◆ **Problem requirements**
Once you find the line with "else decaying.instrument.decayLength.toNat) ∧" in the data that follows, repeat it and every line after it exactly, through the line with "(inState .release).instrument.sustainLevel.toNat ≤".

Collected data:

★ ★ ★ ★ ★

/-- The voice of the next witness. -/
def decaying : Voice := { inState .decay with envelopeVolume := 64 }

/-- The same where the decay level is the attack level. -/
def decayingFlat : Voice := { decaying with instrument := { demoSynth with decayLevel := 64 } }

theorem witness_DecayRamp :
    (∀ v, v = decaying ∨ v = decayingFlat → v.envelopeState = .decay ∧ v.envelopeTicks = 0 ∧
      v.envelopeVolume = (v.instrument.attackLevel.toNat : ℚ) ∧ 0 < v.instrument.decayLength.toNat ∧
      v.instrument.decayLevel.toNat ≤ v.instrument.attackLevel.toNat ∧
      v.instrument.attackLevel.toNat ≤ 64 ∧ v.instrument.sustainLevel.toNat ≤ 64) ∧
    (2 = if decaying.instrument.decayLevel = decaying.instrument.attackLevel then 1
      else decaying.instrument.decayLength.toNat) ∧
    (1 = if decayingFlat.instrument.decayLevel = decayingFlat.instrument.attackLevel then 1
      else decayingFlat.instrument.decayLength.toNat) := by
  refine ⟨?_, by decide, by decide⟩
  rintro v (rfl | rfl) <;> decide +kernel

/-- `demoSynth` with a Sustain of a given length and a Release of a given length. -/
def sustaining (sustain release : Byte) : Voice :=
  sounding { demoSynth with sustainLength := sustain, releaseLength := release }

theorem witness_SustainLasts :
    (∀ a b, (sustaining a b).envelopeState = .sustain ∧ (sustaining a b).envelopeTicks = 0 ∧
      (sustaining a b).instrument.sustainLevel.toNat ≤ 64) ∧
    (sustaining 0 3).instrument.sustainLength = 0 ∧
    1 + 1 < (sustaining 3 3).instrument.sustainLength.toNat ∧
    ((sustaining 1 3).instrument.sustainLength ≠ 0 ∧ (sustaining 1 3).instrument.releaseLength ≠ 0) ∧
    ((sustaining 1 0).instrument.sustainLength ≠ 0 ∧ (sustaining 1 0).instrument.releaseLength = 0) :=
  ⟨fun a b => ⟨rfl, rfl, by show (48 : Byte).toNat ≤ 64; decide⟩, by decide, by decide, by decide, by decide⟩

/-- A Release entered at the sustain level 48, of three ticks: on the line after two, at its end after
three; and one entered at volume 10, whose line ends in its first tick. -/
theorem witness_ReleaseEnds :
    ((inState .release).envelopeState = .release ∧ (inState .release).envelopeTicks = 0 ∧
      0 ≤ (inState .release).envelopeVolume ∧ 0 < (inState .release).instrument.releaseLength.toNat ∧
      (inState .release).envelopeVolume ≤ 64 ∧ 2 < (inState .release).instrument.releaseLength.toNat ∧
      0 < (inState .release).envelopeVolume -
        (2 : ℕ) * (((inState .release).instrument.sustainLevel.toNat : ℚ)
          / (inState .release).instrument.releaseLength.toNat) ∧
      (inState .release).instrument.releaseLength.toNat ≤ 3 ∧
      (inState .release).envelopeVolume = (inState .release).instrument.sustainLevel.toNat ∧
      0 < (inState .release).instrument.sustainLevel.toNat ∧
      (inState .release).instrument.sustainLevel.toNat ≤ 64) ∧
    ((0 : ℚ) ≤ 10 ∧ (10 : ℚ) - (1 : ℕ) * (((inState .release).instrument.sustainLevel.toNat : ℚ)
      / (inState .release).instrument.releaseLength.toNat) ≤ 0) := by
  decide +kernel

/-- A voice at phase 0 of the LFO with two ticks of delay left. -/
def delayed : Voice := { sounding demoSynth with vibratoDelayRemaining := 2 }

theorem witness_VibratoDelayThenAdvance :
    0 ≤ delayed.vibratoPhase ∧ delayed.vibratoPhase < 1 ∧ 2 ≤ delayed.vibratoDelayRemaining := by
  decide +kernel

/-- An arpeggio of length 0, and one of length 16 at its last entry. -/
def arpeggiating : Voice := { sounding { demoSynth with arpeggioLength := 16 } with arpeggioIndex := 15 }

theorem witness_ArpeggioCycles :
    (sounding demoSynth).instrument.arpeggioLength = 0 ∧
    0 < arpeggiating.instrument.arpeggioLength.toNat ∧ arpeggiating.instrument.arpeggioLength.toNat ≤ 16 ∧
    arpeggiating.arpeggioIndex.val < arpeggiating.instrument.arpeggioLength.toNat := by
  decide +kernel

/-- Both kinds; an arpeggio of length 0 and one at its last entry; depth and finetune 0. -/
theorem witness_ZeroDepthNoOffset :
    (sounding demoSynth).instrument.kind = .wavetableSynth ∧
    (sounding demoPcm).instrument.kind = .pcmSample ∧
    (sounding demoSynth).instrument.arpeggioLength = 0 ∧ arpeggiating.instrument.arpeggioLength ≠ 0 ∧
    (sounding demoSynth).instrument.vibratoDepth = 0 ∧ (sounding demoSynth).instrument.finetune = 0 := by
  decide

/-- The demo voice with a sequencer of a given speed and length. -/
def sequencing (speed length : Byte) : Voice :=
  sounding { demoSynth with sequencerSpeed := speed, sequencerLength := length }

/-- The sequencer disabled by its speed and by its length; at the start of a note with two ticks to the
first entry; and with one. -/
theorem witness_SequencerCycles :
    ((sequencing 0 16).instrument.sequencerLength.toNat ≤ 16 ∧
      (sequencing 0 16).instrument.sequencerSpeed = 0) ∧
    ((sequencing 2 0).instrument.sequencerLength.toNat ≤ 16 ∧
      (sequencing 2 0).instrument.sequencerLength = 0) ∧
    ((sequencing 2 16).instrument.sequencerLength.toNat ≤ 16 ∧
      (sequencing 2 16).instrument.sequencerSpeed ≠ 0 ∧ (sequencing 2 16).instrument.sequencerLength ≠ 0 ∧
      (sequencing 2 16).sequencerTickCounter + 1 < (sequencing 2 16).instrument.sequencerSpeed.toNat ∧
      (sequencing 2 16).sequencerTickCounter = 0 ∧ (sequencing 2 16).sequencerStep = 0 ∧
      1 < (sequencing 2 16).instrument.sequencerSpeed.toNat) ∧
    (sequencing 1 16).instrument.sequencerSpeed.toNat ≤ (sequencing 1 16).sequencerTickCounter + 1 ∧
    (sequencing 1 16).instrument.sequencerSpeed ≠ 0 ∧ (sequencing 1 16).instrument.sequencerLength ≠ 0 := by
  decide +kernel

theorem witness_PcmModulationIdle :
    (sounding demoPcm).instrument.Legal Config.hw ∧ (sounding demoPcm).instrument.kind = .pcmSample ∧
    (sounding demoPcm).vibratoPhase = 0 ∧ (sounding demoPcm).vibratoDelayRemaining = 0 :=
  ⟨demoPcm_legal, rfl, rfl, rfl⟩

theorem witness_WavetableAdvance :
    (sounding demoSynth).instrument.kind = .wavetableSynth ∧ 0 ≤ (sounding demoSynth).oscillatorPhase ∧
    0 ≤ (sounding demoSynth).phaseIncrement := ⟨rfl, le_rfl, le_rfl⟩

/-- A PCM voice of four bytes with a loop at start 1, at a phase and with increment 1. -/
def pcmAt (loop : Word) (phase : ℚ) : Voice :=
  { sounding { demoPcm with sampleLength := 4, loopStart := 1, loopLength := loop } with
    oscillatorPhase := phase, phaseIncrement := 1 }

/-- The last phase before the loop end, and the loop end itself. -/
theorem witness_PcmLoopAdvance :
    (pcmAt 2 1).instrument.kind = .pcmSample ∧ 1 < (pcmAt 2 1).instrument.loopLength.toNat ∧
    (pcmAt 2 1).oscillatorPhase + (pcmAt 2 1).phaseIncrement < loopEnd (pcmAt 2 1).instrument ∧
    (loopEnd (pcmAt 2 2).instrument : ℚ) ≤ (pcmAt 2 2).oscillatorPhase + (pcmAt 2 2).phaseIncrement := by
  decide +kernel

/-- A loop of length 1 does not loop: the last byte, and the end. -/
theorem witness_PcmEndStops :
    (pcmAt 1 2).instrument.kind = .pcmSample ∧ (pcmAt 1 2).instrument.loopLength.toNat ≤ 1 ∧
    (pcmAt 1 2).oscillatorPhase + (pcmAt 1 2).phaseIncrement <
      (pcmAt 1 2).instrument.sampleLength.toNat ∧
    ((pcmAt 1 3).instrument.sampleLength.toNat : ℚ) ≤
      (pcmAt 1 3).oscillatorPhase + (pcmAt 1 3).phaseIncrement := by
  decide +kernel

end Sys2Proof.Tests
end

/-! PROOFS of the family 10_state: the reset state, the invariant that every step keeps, and the
confinement of a command to the voice it is addressed to. -/

namespace Sys2Proof.Proofs

open Sys2Proof.Machine Sys2Proof.Laws

/-! ## One step -/

/-- All that a step that answers a next state can do: wait, perform the command that decodes, or answer
a reserved opcode (20_memory.md R71, 30_encoding.md R85). -/
theorem step_cases {s t : State} (h : step s = .next t) :
    (s.commands = [] ∧ t = s) ∨
    ∃ c rest, s.commands = c :: rest ∧
      ((∃ i, decode c = .ok i ∧ exec i { s with commands := rest } = .next t) ∨
        (decode c = .error .reservedOpcode ∧
          t = State.respond { s with commands := rest } errBadCommand)) := by
  unfold step fetch? at h
  cases hc : s.commands with
  | nil =>
    simp only [hc, Host.Outcome.next.injEq] at h
    exact .inl ⟨rfl, h.symm⟩
  | cons c rest =>
    refine .inr ⟨c, rest, rfl, ?_⟩
    simp only [hc] at h
    cases hd : decode c with
    | ok i =>
      simp only [hd] at h
      exact .inl ⟨i, rfl, h⟩
    | error e =>
      simp only [hd] at h
      cases e with
      | reservedOpcode =>
        simp only [rejectCommand, Host.Outcome.next.injEq] at h
        exact .inr ⟨rfl, h.symm⟩
      | payloadLength => simp [rejectCommand] at h

/-- A valid handle that holds an instrument is a valid handle of a loaded voice (10_state.md R46). -/
theorem holdsInstrument_spec {cfg : Config} {s : State} {v : Handle}
    (h : holdsInstrument cfg s v = true) :
    validHandle cfg s v = true ∧ (s.voice v).loaded = true := by
  simpa [holdsInstrument] using h

/-! ## Reset (10_state.md R45) -/

theorem atReset_slotReset : Voice.atReset.SlotReset :=
  ⟨⟨rfl, rfl, rfl, rfl, rfl, rfl, rfl, rfl, rfl, rfl, rfl, rfl, rfl, rfl⟩, rfl, rfl⟩

/-- Settles O9: every slot of the reset state is the power-on slot. -/
theorem resetState : Obligations.ResetState := by
  refine ⟨rfl, rfl, fun v => ?_⟩
  rw [reset_voice]
  exact ⟨rfl, atReset_slotReset⟩

/-- The reset state is good under every configuration R6 to R8 allow. -/
theorem reset_good {cfg : Config} (adm : cfg.Admissible) : State.reset.Good cfg where
  voices v := by rw [reset_voice]; exact atReset_good adm
  slots v _ := by rw [reset_voice]; rfl
  rate h := Bool.noConfusion h
  noContext _ := ⟨rfl, fun v => by rw [reset_voice]; rfl⟩

/-- Settles O10. -/
theorem resetIsGood : Obligations.ResetIsGood := reset_good hw_admissible

/-! ## What each update of the state does to the invariant (10_state.md R41) -/

/-- The invariant speaks of the Context registers and the voice slots only. -/
theorem good_of_same {cfg : Config} {s t : State} (g : s.Good cfg) (hval : t.valid = s.valid)
    (hrate : t.sampleRate = s.sampleRate) (hvoice : ∀ v, t.voice v = s.voice v) : t.Good cfg where
  voices v := by rw [hvoice]; exact g.voices v
  slots v := by rw [hvoice]; exact g.slots v
  rate := by rw [hval, hrate]; exact g.rate
  noContext h := by
    obtain ⟨hr, ha⟩ := g.noContext (hval ▸ h)
    exact ⟨hrate.trans hr, fun v => by rw [hvoice]; exact ha v⟩

/-- Taking a command from the list (20_memory.md R71). -/
theorem taken_good {cfg : Config} {s : State} (g : s.Good cfg) (rest : List HostCommand) :
    State.Good cfg { s with commands := rest } :=
  good_of_same g rfl rfl fun _ => rfl

theorem replyWith_good {cfg : Config} {s : State} (g : s.Good cfg) (r : Word) (fs : List Frame) :
    (s.replyWith r fs).Good cfg :=
  good_of_same g rfl rfl fun _ => rfl

theorem respond_good {cfg : Config} {s : State} (g : s.Good cfg) (r : Word) :
    (s.respond r).Good cfg :=
  replyWith_good g r []

/-- Writing a good voice to a slot the block has, while there is a Context. -/
theorem setVoice_good {cfg : Config} {s : State} (g : s.Good cfg) {v : Handle} {x : Voice}
    (hval : s.valid = true) (hlt : v.toNat < cfg.nvoices) (gx : x.Good cfg) :
    (s.setVoice v x).Good cfg where
  voices u := by
    rw [setVoice_voice]
    split
    · exact gx
    · exact g.voices u
  slots u hu := by
    have ne : u ≠ v := fun e => by subst e; omega
    rw [setVoice_voice_ne _ _ _ _ ne]
    exact g.slots u hu
  rate := g.rate
  noContext h := Bool.noConfusion (hval.symm.trans h)

/-- VoiceReset of a slot the block has, while there is a Context. -/
theorem resetSlot_good {cfg : Config} (adm : cfg.Admissible) {s : State} (g : s.Good cfg)
    {v : Handle} (hval : s.valid = true) (hlt : v.toNat < cfg.nvoices) (allocated : Bool) :
    (s.resetSlot v allocated).Good cfg :=
  good_of_same (setVoice_good g hval hlt (voiceReset_good adm _ (s.voice v) allocated)) rfl rfl
    fun _ => rfl

/-- A state with every slot free is good when its Context registers agree (R20). -/
theorem freeAllSlots_good {cfg : Config} (adm : cfg.Admissible) (s : State) {valid : Bool}
    {rate : Operand} (hrate : valid = true → tickHz ≤ rate.toNat)
    (hnone : valid = false → rate = 0) :
    State.Good cfg { s.freeAllSlots with sampleRate := rate, valid := valid } := by
  have slot : ∀ v, State.voice { s.freeAllSlots with sampleRate := rate, valid := valid } v =
      freeSlot (s.unspecifiedDraws + v.toNat) (s.voice v) := freeAllSlots_voice s
  have free : ∀ v, (State.voice
      { s.freeAllSlots with sampleRate := rate, valid := valid } v).allocated = false :=
    fun v => by rw [slot]; rfl
  exact
    { voices := fun v => by rw [slot]; exact voiceReset_good adm _ _ false
      slots := fun v _ => free v
      rate := hrate
      noContext := fun h => ⟨hnone h, free⟩ }

/-! ## Every command keeps the invariant -/

/-- Where an outcome is a next state, that state is good. -/
def GoodOutcome (cfg : Config) : Host.Outcome State Fault Refusal → Prop
  | .next t => t.Good cfg
  | .fault _ => True
  | .refused _ => True

section
variable {cfg : Config} {s : State}

theorem execInit_good (adm : cfg.Admissible) (g : s.Good cfg) (rate : Operand) :
    GoodOutcome cfg (execInit rate s) := by
  unfold execInit
  split
  · exact respond_good g _
  · rename_i hr
    exact respond_good (freeAllSlots_good adm s (fun _ => not_lt.mp hr) Bool.noConfusion) _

★ ★ ★ ★ ★

◆ **Output for this task**
      else decaying.instrument.decayLength.toNat) ∧
    (1 = if decayingFlat.instrument.decayLevel = decayingFlat.instrument.attackLevel then 1
      else decayingFlat.instrument.decayLength.toNat) := by
  refine ⟨?_, by decide, by decide⟩
  rintro v (rfl | rfl) <;> decide +kernel

/-- `demoSynth` with a Sustain of a given length and a Release of a given length. -/
def sustaining (sustain release : Byte) : Voice :=
  sounding { demoSynth with sustainLength := sustain, releaseLength := release }

theorem witness_SustainLasts :
    (∀ a b, (sustaining a b).envelopeState = .sustain ∧ (sustaining a b).envelopeTicks = 0 ∧
      (sustaining a b).instrument.sustainLevel.toNat ≤ 64) ∧
    (sustaining 0 3).instrument.sustainLength = 0 ∧
    1 + 1 < (sustaining 3 3).instrument.sustainLength.toNat ∧
    ((sustaining 1 3).instrument.sustainLength ≠ 0 ∧ (sustaining 1 3).instrument.releaseLength ≠ 0) ∧
    ((sustaining 1 0).instrument.sustainLength ≠ 0 ∧ (sustaining 1 0).instrument.releaseLength = 0) :=
  ⟨fun a b => ⟨rfl, rfl, by show (48 : Byte).toNat ≤ 64; decide⟩, by decide, by decide, by decide, by decide⟩

/-- A Release entered at the sustain level 48, of three ticks: on the line after two, at its end after
three; and one entered at volume 10, whose line ends in its first tick. -/
theorem witness_ReleaseEnds :
    ((inState .release).envelopeState = .release ∧ (inState .release).envelopeTicks = 0 ∧
      0 ≤ (inState .release).envelopeVolume ∧ 0 < (inState .release).instrument.releaseLength.toNat ∧
      (inState .release).envelopeVolume ≤ 64 ∧ 2 < (inState .release).instrument.releaseLength.toNat ∧
      0 < (inState .release).envelopeVolume -
        (2 : ℕ) * (((inState .release).instrument.sustainLevel.toNat : ℚ)
          / (inState .release).instrument.releaseLength.toNat) ∧
      (inState .release).instrument.releaseLength.toNat ≤ 3 ∧
      (inState .release).envelopeVolume = (inState .release).instrument.sustainLevel.toNat ∧
      0 < (inState .release).instrument.sustainLevel.toNat ∧
      (inState .release).instrument.sustainLevel.toNat ≤ 64) ∧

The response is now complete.